PROVIDED DATA.
/-- Reason 3: a key that is not the partition's, or keys of two dies (R293). -/
def tcbKeysBad (s : State) (part : Nat) (t : List Byte) : Bool :=
  let ks := tcbKeys t
  ks.any fun k =>
    k < fget 0 part s.conf.keyBase || fget 0 part s.conf.keyBase + fget 0 part s.conf.keyNum ≤ k || ks.any fun j => j / 16384 != k / 16384

/-! ## Cores (R296, R322, R371, R373) -/

/-- A core in service. -/
def State.inService (s : State) (core : Nat) : Bool :=
  1 ≤ s.stage && core < 384 && !s.conf.outCores.contains core && (2 ≤ s.stage || s.tested.contains core)

/-- The eligible cores of a task. -/
def State.eligible (s : State) (part : Nat) (t : List Byte) : List Nat :=
  (List.range 384).filter fun c =>
    let d := coreDie c
    let k := coreCluster c % 12
    s.inService c && !(s.core c).retiring && bitOf (tcbField t 576 16) d && bitOf (tcbField t 592 16) k &&
      bitOf (fget 0 (part * 4 + d) s.conf.clusters) k

def State.groupsOn (s : State) (core : Nat) : List (Nat × Group) := s.groups.filter fun p => p.2.core = core
def State.warpsOn (s : State) (core : Nat) : List Warp :=
  (s.groupsOn core).flatMap fun p => (s.warpsOf p.1).map (·.2)

/-- What a group asks of a core, row by row, with the core's capacity of it. -/
def demandRows (t : List Byte) : List (Nat × Nat) :=
  [(((List.range (tcbWarps t)).foldl (fun a w => a + warpRegs t w * tcbWidth t * 4) 0), 262144), (tcbWarps t, 64),
   (tcbField t 448 32 / 4096, 64), (tcbField t 400 8, 32), (tcbField t 408 8, 8), (tcbField t 416 8, 64), (1, 16)]

/-- What a core's groups use of each row. -/
def State.usedRows (s : State) (core : Nat) : List Nat :=
  let gs := s.groupsOn core
  let ws := s.warpsOn core
  let sum : (Group → Nat) → Nat := fun f => gs.foldl (fun a p => a + f p.2) 0
  [ws.foldl (fun a w => a + w.nregs * w.width * 4) 0, ws.length, sum (·.benchSize) / 4096, sum (·.slotCount), sum (·.tileCount),
   sum (·.barCount), gs.length]

/-- The limiting row: the largest ratio of demand to capacity, the earlier on a tie. -/
def limiting (rows : List (Nat × Nat)) : Nat :=
  (rows.foldl (fun (a : Nat × Nat × (Nat × Nat)) r => (a.1 + 1, if a.2.2.1 * r.2 < r.1 * a.2.2.2 then (a.1, r) else a.2))
    (0, 0, (0, 1))).2.1

/-- The free capacity of a row on a core. -/
def State.freeOf (s : State) (core row : Nat) (rows : List (Nat × Nat)) : Nat := (rows.getD row (0, 0)).2 - (s.usedRows core).getD row 0

/-! ## Room (R193, R209, R297) -/

/-- The lowest run of a size that begins at a multiple of step and meets no used run. -/
def freeRun (used : List (Nat × Nat)) (size total step : Nat) : Option Nat :=
  ((List.range (total / step)).map (· * step)).find? fun a => a + size ≤ total && !used.any fun u => u.2 != 0 && overlaps a size u.1 u.2

/-- Bays and slots for a group's warps, in rotation from the bay with the fewest (R193). -/
def placeWarps (ws : List Warp) (t : List Byte) : Option (List (Nat × Nat)) :=
  let count : List Warp → Nat → Nat := fun l b => (l.filter (·.bay = b)).length
  let start := (List.range 4).foldl (fun a b => if count ws b < count ws a then b else a) 0
  ((List.range (tcbWarps t)).foldl (fun (a : Option (List Warp × List (Nat × Nat))) w =>
    match a with
    | none => none
    | some (l, out) =>
      let bay := (start + w) % 4
      let mine := l.filter (·.bay = bay)
      let need := warpRegs t w * tcbWidth t * 4
      match (List.range 16).find? fun k => !mine.any (·.slot = k) with
      | none => none
      | some slot =>
        if 65536 < mine.foldl (fun n x => n + x.nregs * x.width * 4) need then none
        else some ({ width := tcbWidth t, nregs := warpRegs t w, bay := bay, slot := slot } :: l, out ++ [(bay, slot)])) (some (ws, []))).map (·.2)

/-- The runs of a die's yard in use: those of tasks, and the checkpoint areas of redundant leaders (R297, R348). -/
def State.yardRuns (s : State) (die : Nat) : List (Nat × Nat) :=
  (s.tasks.filterMap fun p => (flook die p.2.yard).map fun b => (b, p.2.field 512 32)) ++
    (s.groups.filter fun p => coreDie p.2.core = die).map fun p => (p.2.ckBase, p.2.ckSize)

/-- The checkpoint area that a leader needs: its group's and its warp's rows (R319, R348). -/
def checkpointSize (t : List Byte) : Nat :=
  16384 + ((demandRows t).headD (0, 0)).1 + tcbField t 448 32 * 9 / 8 + 14336 * tcbField t 400 8 + 49152 * tcbField t 408 8

/-! ## Placing a group (R60, R106, R143, R191, R206, R297) -/

/-- The lanes of a warp (R191). -/
def warpLanes (t : List Byte) (w : Nat) : Mask := maskOf fun l => l < tcbWidth t && w * tcbWidth t + l < tcbThreads t

/-- A warp at placement (R206). -/
def freshWarp (t : List Byte) (index w bay slot spill : Nat) : Warp :=
  { width := tcbWidth t, nregs := warpRegs t w, bay := bay, slot := slot,
    sregs := (List.range 16).foldl (fun m i => fset 0 i (BitVec.ofNat 32 (tcbField t (1536 + 32 * i) 32)) m) [],
    seed := BitVec.ofNat 64 (tcbField t 192 64 ^^^ (index * 256 + w)), fpctl := fpctlOf (tcbField t 256 32),
    trapbase := BitVec.ofNat 64 (tcbField t 128 64 % 2 ^ 61), spill := spill,
    table := [(0, .split { pc := BitVec.ofNat 64 (tcbField t 64 64), held := warpLanes t w, exm := warpLanes t w })] }

/-- Bytes of memory from an address on, no longer listed. -/
def State.wipe (s : State) (key n : Nat) : State := { s with mem := s.mem.filter fun p => !(key ≤ p.1 && p.1 < key + n) }
/-- The stamps of a range, clear (R238). -/
def State.wipeStamps (s : State) (key n : Nat) : State :=
  { s with stamps := s.stamps.filter fun p => !(key / 32 ≤ p.1 && p.1 < (key + n) / 32) }

/-- Where a group goes on a core: yard allocation, spill slot, bench, tiles, checkpoint area, bays and warp slots (R193, R209, R297). -/
structure Room where
  yard   : Nat
  spill  : Nat
  bench  : Nat
  tile   : Nat
  ck     : Nat
  places : List (Nat × Nat)
  deriving DecidableEq, Repr

/-- The checkpoint area of a leader, in whole 2 MiB units (R348). -/
def ckArea (t : List Byte) (member : Nat) : Nat := if member = 1 then (checkpointSize t + 2097151) / 2097152 * 2097152 else 0

/-- The room for a group on a core, when every demand fits (R296, R297). -/
def State.room (s : State) (t : Task) (core member : Nat) : Option Room :=
  let im := t.image
  let die := coreDie core
  let rows := demandRows im
  let used := s.usedRows core
  let gs := (s.groupsOn core).map (·.2)
  if (List.range 7).any fun k => (rows.getD k (0, 0)).2 < used.getD k 0 + (rows.getD k (0, 0)).1 then none
  else
    let yardSize := t.field 512 32
    let yard := match flook die t.yard with
      | some b => some b
      | none => freeRun (s.yardRuns die) yardSize 134217728 2097152
    let spill := (List.range (t.field 1152 16)).find? fun j => (flook (die * 1024 + j) t.spills).isNone
    let bench := freeRun (gs.map fun g => (g.benchBase, g.benchSize)) (t.field 448 32) 262144 4096
    let tile := freeRun (gs.map fun g => (g.tileBase, g.tileCount)) (t.field 408 8) 64 1
    match yard, spill, bench, tile, placeWarps (s.warpsOn core) im with
    | some yb, some j, some bb, some tb, some places =>
      (freeRun ((yb, yardSize) :: s.yardRuns die) (ckArea im member) 134217728 2097152).map fun ck => ⟨yb, j, bb, tb, ck, places⟩
    | _, _, _, _, _ => none

/-- The group of a task in its room; it has the state's next number. -/
def State.groupIn (s : State) (t : Task) (key idx core crew member : Nat) (pair : Option Nat) (r : Room) : Group :=
  let im := t.image
  let taken := (s.groupsOn core).flatMap fun p => p.2.slots.map (·.2.phys)
  let phys := (List.range 32).filter fun k => !taken.contains k
  { task := key, index := idx, core := core, crew := crew, member := member, pair := pair, nwarps := tcbWarps im, benchBase := r.bench,
    benchSize := t.field 448 32, spillSlot := r.spill, slotCount := t.field 400 8,
    slots := (List.range (t.field 400 8)).map (fun k => (k, ({ phys := phys.getD k 0 } : Slot))),
    tileCount := t.field 408 8, tileBase := r.tile, barCount := t.field 416 8, ckBase := r.ck, ckSize := ckArea im member,
    placed := some s.cycle }

/-- A group placed on a core: every demand must fit. The group takes the state's next number; its index in the task is idx (R296). -/
def State.putGroup (s : State) (key idx core crew member : Nat) (pair : Option Nat) : Option State :=
  match flook key s.tasks with
  | none => none
  | some t =>
    (s.room t core member).map fun r =>
      let im := t.image
      let die := coreDie core
      let g := s.groupIn t key idx core crew member pair r
      let gid := s.fresh
      let top := t.field 512 32 - (r.spill + 1) * g.nwarps * spillArea im
      let s1 := (({ s with fresh := s.fresh + 1 } : State).setGroup gid g).modTask key fun t =>
        { t with yard := fput die r.yard t.yard, spills := fput (die * 1024 + r.spill) gid t.spills }
      let s2 := (List.range g.nwarps).foldl (fun s w =>
        let p := r.places.getD w (0, 0)
        s.setWarp gid w (freshWarp im idx w p.1 p.2 (top + w * spillArea im))) s1
      let s3 := ((s2.wipe (validKey core (r.bench / 4)) (g.benchSize / 4)).wipe (tileKey core r.tile 0 0) (65536 * g.tileCount)).wipeStamps
        (benchKey core r.bench) g.benchSize
      let s4 := if (flook die t.yard).isNone then s3.wipeStamps (yardKey die r.yard) (t.field 512 32) else s3
      s4.scrivGroup g 0x02 (BitVec.ofNat 64 (t.tid * 2 ^ 32 + idx))

/-- Where a crew's shop allocation goes on a cluster (R192, R297). -/
def State.shopRoom (s : State) (t : Task) (cluster : Nat) : Option Nat :=
  freeRun ((s.crews.filter fun p => p.2.cluster = cluster).map fun p => (p.2.shopBase, p.2.shopSize)) (t.field 480 32) 4194304 65536

/-- A crew's shop allocation and the crew itself, which takes the state's next number (R192, R297). -/
def State.putCrew (s : State) (key cluster relaunch : Nat) : Option State :=
  match flook key s.tasks with
  | none => none
  | some t =>
    match s.shopRoom t cluster with
    | none => none
    | some b =>
      let c : Crew := { task := key, groups := [], cluster := cluster, shopBase := b, shopSize := t.field 480 32, relaunch := relaunch }
      some (({ s with fresh := s.fresh + 1, crews := fput s.fresh c s.crews } : State).wipeStamps (shopKey cluster b) (t.field 480 32))

/-- The next group of a crew on a core: the crew is made with its first. -/
def State.putMember (s : State) (key idx core relaunch member : Nat) (crew pair : Option Nat) : Option (State × Nat) :=
  match (match crew with
    | some k => some (s, k)
    | none => (s.putCrew key (coreCluster core) relaunch).map fun t => (t, s.fresh)) with
  | none => none
  | some (s1, k) =>
    (s1.putGroup key idx core k member pair).map fun t =>
      (t.modCrew k fun c => { c with groups := c.groups ++ [s1.fresh] }, k)

/-- The core that R296 chooses among some: where the group fits and the limiting resource is most free, the lowest on a tie. -/
def State.chooseCore (s : State) (key member : Nat) (crew : Option Nat) (cores : List Nat) : Option Nat :=
  match flook key s.tasks with
  | none => none
  | some t =>
    let rows := demandRows t.image
    let row := limiting rows
    (cores.foldl (fun (a : Option (Nat × Nat)) c =>
      if (s.room t c member).isNone || (crew.isNone && (s.shopRoom t (coreCluster c)).isNone) then a
      else
        let f := s.freeOf c row rows
        match a with
        | some (best, n) => if n < f then some (c, f) else some (best, n)
        | none => some (c, f)) none).map (·.1)

/-- A whole crew placed on one cluster, in index order (R390). -/
def State.putCrewOn (s : State) (key relaunch : Nat) (cores : List Nat) : List Nat → Option Nat → Option State
  | [], _ => some s
  | idx :: rest, crew =>
    match s.chooseCore key 0 crew cores with
    | none => none
    | some c =>
      match s.putMember key idx c relaunch 0 crew none with
      | none => none
      | some (t, k) => t.putCrewOn key relaunch cores rest (some k)

/-- The cluster of a crew, and the crew placed on it (R390). -/
def State.placeCrew (s : State) (key relaunch : Nat) (idxs cores : List Nat) : Option State :=
  let onCluster : Nat → List Nat := fun k => cores.filter fun c => coreCluster c = k
  let cands := (List.range 48).filter fun k => onCluster k != [] && (s.putCrewOn key relaunch (onCluster k) idxs none).isSome
  match s.chooseCore key 0 none (cores.filter fun c => cands.contains (coreCluster c)) with
  | none => none
  | some c => s.putCrewOn key relaunch (onCluster (coreCluster c)) idxs none

/-- A redundant pair: the leader by R296, then the trailer on another cluster if one can hold it, each with a crew of its own; for a core of
another cluster that can hold it and takes no placement in this cycle the pair waits (R296, R348, R376). -/
def State.placePair (s : State) (key idx relaunch : Nat) (cores later : List Nat) : Option State :=
  match s.chooseCore key 1 none cores with
  | none => none
  | some a =>
    match s.putMember key idx a relaunch 1 none none with
    | none => none
    | some (s1, _) =>
      let lead := s1.fresh - 1
      let away := cores.filter fun c => coreCluster c != coreCluster a
      let near := cores.filter fun c => coreCluster c = coreCluster a && c != a
      let choice := match s1.chooseCore key 2 none away with
        | some c => some c
        | none => if (s1.chooseCore key 2 none (later.filter fun c => coreCluster c != coreCluster a)).isSome then none else s1.chooseCore key 2 none near
      match choice with
      | none => none
      | some b =>
        (s1.putMember key idx b relaunch 2 none (some lead)).map fun p =>
          p.1.modGroup lead fun g => { g with pair := some (p.1.fresh - 1) }

/-- Groups placed together: one group, a pair, or a crew. Cores of later take no placement in this cycle. -/
def State.placeUnit (s : State) (key relaunch : Nat) (t : Task) (idxs cores later : List Nat) : Option State :=
  match idxs with
  | [i] =>
    if t.redundant then s.placePair key i relaunch cores later
    else (s.chooseCore key 0 none cores).bind fun c => (s.putMember key i c relaunch 0 none none).map (·.1)
  | _ => s.placeCrew key relaunch idxs cores

/-! ## The Locksmith (R293, R294) -/

/-- A task goes to the dispatcher; what has freed one of its keys is remembered (R270, R291, R294). -/
def State.grantTask (s : State) (key : Nat) : State :=
  match flook key s.tasks with
  | none => s
  | some t =>
    let ks := tcbKeys t.image
    let past := (s.tasks.filter fun p => p.2.stage = .done && meets ks (tcbKeys p.2.image)).map (·.1)
    ({ s with fresh := s.fresh + 1, keys := ks.foldl (fun m k => fput k key m) s.keys } : State).modTask key fun t =>
      { t with stage := .granted, order := s.fresh, keysFrom := past.foldl (fun a k => sins k a) t.keysFrom }

/-- A die's Locksmith examines its list from the oldest task on; only the first 4,096 are on it (R294). -/
def lockScan : List Nat → State → List Nat → List Nat → State × List Nat
  | [], s, waiting, _ => (s, waiting)
  | k :: rest, s, waiting, named =>
    match flook k s.tasks with
    | none => lockScan rest s waiting named
    | some t =>
      let ks := tcbKeys t.image
      if waiting.length < 4096 && ks.all fun x => (flook x s.keys).isNone && !named.contains x then
        lockScan rest (s.grantTask k) waiting named
      else lockScan rest s (waiting ++ [k]) (named ++ ks)

def State.lockGrant (s : State) (die : Nat) : State :=
  let (t, w) := lockScan ((flook die s.lockWait).getD []) s [] []
  { t with lockWait := fput die w t.lockWait }

/-- The key of a TCB's state word. -/
def State.stateKey (s : State) (asid va : Nat) : Option Nat :=
  match s.walk asid va with
  | .leaf e l => if bitsOf e 55 52 = 0 then some (leafXlat e l va).key else none
  | _ => none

PROBLEM STATEMENT.
All lines with the string "that" must be copied from the data.

TASK RESPONSE.
/-- Reason 3: a key that is not the partition's, or keys of two dies (R293). -/
/-- The lowest run of a size that begins at a multiple of step and meets no used run. -/
/-- The checkpoint area that a leader needs: its group's and its warp's rows (R319, R348). -/
/-- The core that R296 chooses among some: where the group fits and the limiting resource is most free, the lowest on a tie. -/
another cluster that can hold it and takes no placement in this cycle the pair waits (R296, R348, R376). -/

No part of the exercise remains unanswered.